Pydantic models can also be used to return complex data in the response. For example, we could have an endpoint that returns a list of transaction history. Tell FastAPI to that the response will return a List of CryptocurrencyTransaction objects with the response_model keyword argument:

from typing import List
@app.get("/transactions/history", response_model=List[CryptocurrencyTransaction])
def get_transaction_history():
return [
CryptocurrencyTransaction(
coin="bitcoin",
amount=1.5,
buy=True,
timestamp=date(2026, 1, 1)
),
CryptocurrencyTransaction(
coin="bitcoin",
amount=1.0,
buy=False,
timestamp=date(2026, 2, 1)
)
]

The List type from the typing module found in the Python standard library indicates the response will be a list of CryptocurrencyTransaction objects. The get_transaction_history function returns a list of two CryptocurrencyTransaction objects. These are created in the function directly, but later will be retrieved from a database. FastAPI will convert each CryptocurrencyTransaction object into a JSON object and return all of the JSON objects in a JSON array in the response body.

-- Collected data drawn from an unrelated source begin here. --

-- ==== Sys2Proof/Syntax.lean ====
section
/-! DEFINITION. The block's two formats (30_encoding.md R60): the command and the host transaction; and the slots they name. -/

namespace Sys2Proof

/-- The fifteen commands, in the order of the opcode map (30_encoding.md R64).
A command has no operand field: every operand is implied by OP (R66). -/
inductive Instr where
  | add | sub | neg | abs | inc | dec | sgn | isz | isn | isp | cmp | cmpu
  | mulu64 | mul
  | divrem
  deriving DecidableEq, Repr

/-- The eight data slots, each one limb of A, B, Q or R (10_state.md R20). -/
inductive DataSlot where
  | aHi | aLo | bHi | bLo | qHi | qLo | rHi | rLo
  deriving DecidableEq, Repr

/-- What a slot index names (10_state.md R20): a data slot, CMD, STATUS, or one of the reserved slots 10 to 15. -/
inductive Slot where
  | data (d : DataSlot)
  | cmd
  | status
  | reserved
  deriving DecidableEq, Repr

/-- What the host does to the block in one step (00_scope.md R15, 20_memory.md R58): one access to the window, at byte
offset `off` and `width` bytes wide (30_encoding.md R61), or reset, asserted between accesses (70_reset_and_hazards.md R170).
`value` is the slot value of an 8-byte write; an access of another width never uses it (20_memory.md R47). -/
inductive HostAction where
  | read (off : BitVec 7) (width : Nat)
  | write (off : BitVec 7) (width : Nat) (value : Word)
  | reset
  deriving DecidableEq, Repr

end Sys2Proof
end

Let’s try it out in the interactive docs.

Requesting transaction history in the FastAPI docs

The endpoint has no parameters so click the Try it out button and then the Execute button.

Response from the transaction history endpoint in the FastAPI docs

As expected the response body shows a JSON array of JSON objects. Each JSON object has the same structure as the CryptocurrencyTransaction model.